This section provides an overview of the Triglav
and the different parameters
of the Triglav
class and its methods.
class triglav.Triglav(transformer = NoScale(), sampler = NoResample(), estimator = ExtraTreesClassifier(512, bootstrap = True),
stage_2_estimator = ExtraTreesClassifier(512, bootstrap = True), per_class_imp = False,
n_iter = 40, n_iter_fwer = 11, p_1 = 0.65, p_2 = 0.30, metric = "correlation", linkage = "complete",
thresh = 2.0, criterion = "distance", run_stage_2 = True, verbose = 0, n_jobs = 10)
transformer: default = NoScale()
The transformer to be used to scale features. One can use
the scikit-learn.preprocessing transformers. In addition,
CLR and Scaler (converts each row into frequencies) are
available by importing 'CLRTransformer' and 'Scaler' from the
'triglav' package.
sampler: default = NoResample()
The resampling method used for imbalanced classes. Should be
compatable with 'imblearn' or use an 'imblearn' resampler.
estimator: default = ExtraTreesClassifier(512, bootstrap = True)
The estimator used to calculate Shapley scores.
stage_2_estimator: default = ExtraTreesClassifier(512)
The estimator used to calculate SAGE values. Only used if the
'run_stage_2' is set to True.
per_class_imp: bool, default = False
Specifies if importance scores are calculated globally or per
class. Note, per class importance scores are calculated in a
one vs rest manner.
n_iter: int, default = 40
The number of iterations to run Triglav.
n_iter_fwer: int, default = 11
The iteration at which Bonferroni corrections begin.
p_1: float, default = 0.65
Used to determine the shape of the Beta-Binomial distribution
modelling hits.
p_2: float, default = 0.30
Used to determine the shape of the Beta-Binomial distribution
modelling failures.
metric: str, default = "correlation"
The dissimilarity measure used to calculate distances between
features. To use Extremely Randomized Trees proximities one
has to import 'ETCProx' from the 'triglav' package.
linkage: str, default = "complete"
The type of hierarchical clustering method to apply. The available
methods include: single, complete, ward, average, centroid.

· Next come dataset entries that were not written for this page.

-- ==== Sys2Proof/Machine/Mem.lean ====
section
/-! DEFINITION. The memory hierarchy of GEN and RO data (R145 to R152, R304 to R306), page tables and their walk
(R163 to R166), and reads and writes at the home piers. A line is a physical address divided by 256; `sec` is 0 or
1 within it; bytes of a sector are numbered 0 to 127. -/

namespace Sys2Proof.Machine

/-! ### Words and tables of the state -/

/-- Bits [hi:lo] of a word, as an unsigned integer (R3). -/
def bits (w : Word) (hi lo : Nat) : Nat := fld w.toNat hi lo

/-- A bit of a word. -/
def bitOf (w : Word) (i : Nat) : Bool := w.getLsbD i

/-- A natural number cut to a word. -/
def wordOf (n : Nat) : Word := BitVec.ofNat 64 n

/-- The word with bits [hi:lo] replaced by the low bits of `v`. -/
def setBits (w : Word) (hi lo v : Nat) : Word :=
  wordOf (w.toNat - fld w.toNat hi lo * 2 ^ lo + v % 2 ^ (hi + 1 - lo) * 2 ^ lo)

/-- The word with bit `i` set to `b`. -/
def setBit (w : Word) (i : Nat) (b : Bool) : Word := setBits w i i (if b then 1 else 0)

/-- 1 for true, 0 for false. -/
def boolNat (b : Bool) : Nat := if b then 1 else 0

/-- The low `w` bits of a word, sign-extended. -/
def sextLow (x : Word) (w : Nat) : Word := (x <<< (64 - w)).sshiftRight (64 - w)

/-- A loaded value extended to a word (R137). -/
def extend (signed : Bool) (n v : Nat) : Word := if signed then sextLow (wordOf v) (8 * n) else wordOf v

/-- A core by its package number (R16). -/
def State.core (s : State) (k : Nat) : Core := Tab.get {} s.cores k

/-- The state with core `k` replaced. -/
def State.setCore (s : State) (k : Nat) (c : Core) : State := { s with cores := Tab.set s.cores k c }

/-- A cluster by its package number (R16). -/
def State.cluster (s : State) (c : Nat) : Cluster := Tab.get {} s.clusters c

/-- The state with cluster `c` replaced. -/
def State.setCluster (s : State) (c : Nat) (x : Cluster) : State := { s with clusters := Tab.set s.clusters c x }

/-- A quad: quad `q` holds cores 4q to 4q + 3 (R16). -/
def State.quad (s : State) (q : Nat) : Quad := Tab.get {} s.quads q

/-- The state with quad `q` replaced. -/
def State.setQuad (s : State) (q : Nat) (x : Quad) : State := { s with quads := Tab.set s.quads q x }

/-- A partition by its number (R29). -/
def State.part (s : State) (p : Nat) : Partition := Tab.get {} s.parts p

/-- The state with partition `p` replaced. -/
def State.setPart (s : State) (p : Nat) (x : Partition) : State := { s with parts := Tab.set s.parts p x }

/-- A context by its tag. -/
def State.ctx (s : State) (c : Nat) : Ctx := Tab.get {} s.ctxs c

/-- A virtual interface (R30). -/
def State.vi (s : State) (v : Nat) : Vi := Tab.get {} s.vis v

/-- The state with virtual interface `v` replaced. -/
def State.setVi (s : State) (v : Nat) (x : Vi) : State := { s with vis := Tab.set s.vis v x }

/-- An episode by the index of its context (R365). -/
def State.episode (s : State) (i : Nat) : Episode := Tab.get {} s.episodes i

/-- The state with episode `i` replaced. -/
def State.setEpisode (s : State) (i : Nat) (e : Episode) : State := { s with episodes := Tab.set s.episodes i e }

/-- TB: the A-cycles completed since package reset, modulo 2^64 (R21). -/
def State.tb (s : State) : Word := wordOf (s.now / 2)

/-- The next value of the model's counter of free values, and the state with it advanced (assumption 2). -/
def State.takeFree (s : State) : Nat × State := (s.fresh, { s with fresh := s.fresh + 1 })

/-! ### Fat pointers (R99, R100) -/

/-- PATH of a pointer: 0 GEN, 1 RO, 2 SPL, 3 SPR, 4 VLT, 7 IOR. -/
def ptrPath (p : Word) : Nat := bits p 63 61

/-- FMT of a pointer (R103). -/
def ptrFmt (p : Word) : Nat := bits p 60 56

/-- L of a pointer. -/
def ptrL (p : Word) : Nat := bits p 55 53

/-- ADDR of a pointer. -/
def ptrAddr (p : Word) : Nat := bits p 52 0

/-- A pointer with another address field. -/
def ptrWith (p : Word) (addr : Nat) : Word := setBits p 52 0 addr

thresh: float, default = 2.0
The threshold or max number of clusters.
criterion: str, default = "distance"
The method used to form flat clusters. The available methods
include: inconsistent, distance, maxclust, monocrit,
maxclust_monocrit.
alpha: float, default = 0.05
The level at which corrected p-values will be rejected.
run_stage_2: bool, default = True
This stage will determine the best feature from each of the
selected clusters by calculating SAGE values.
verbose: int, default = 0
Specifies if basic reporting is sent to the user.
n_jobs: int, default = 10
The number of threads
n_classes_: ndarray of shape (n_classes,)
The class labels
n_class_: int
The number of classes
selected_: ndarray of shape (n_features,)
The mask of the selected features.
selected_best_: ndarray of shape (n_features,) or None
The mask of the best features from each cluster. Only returns an ndarray
if the 'run_stage_2' parameter is enabled.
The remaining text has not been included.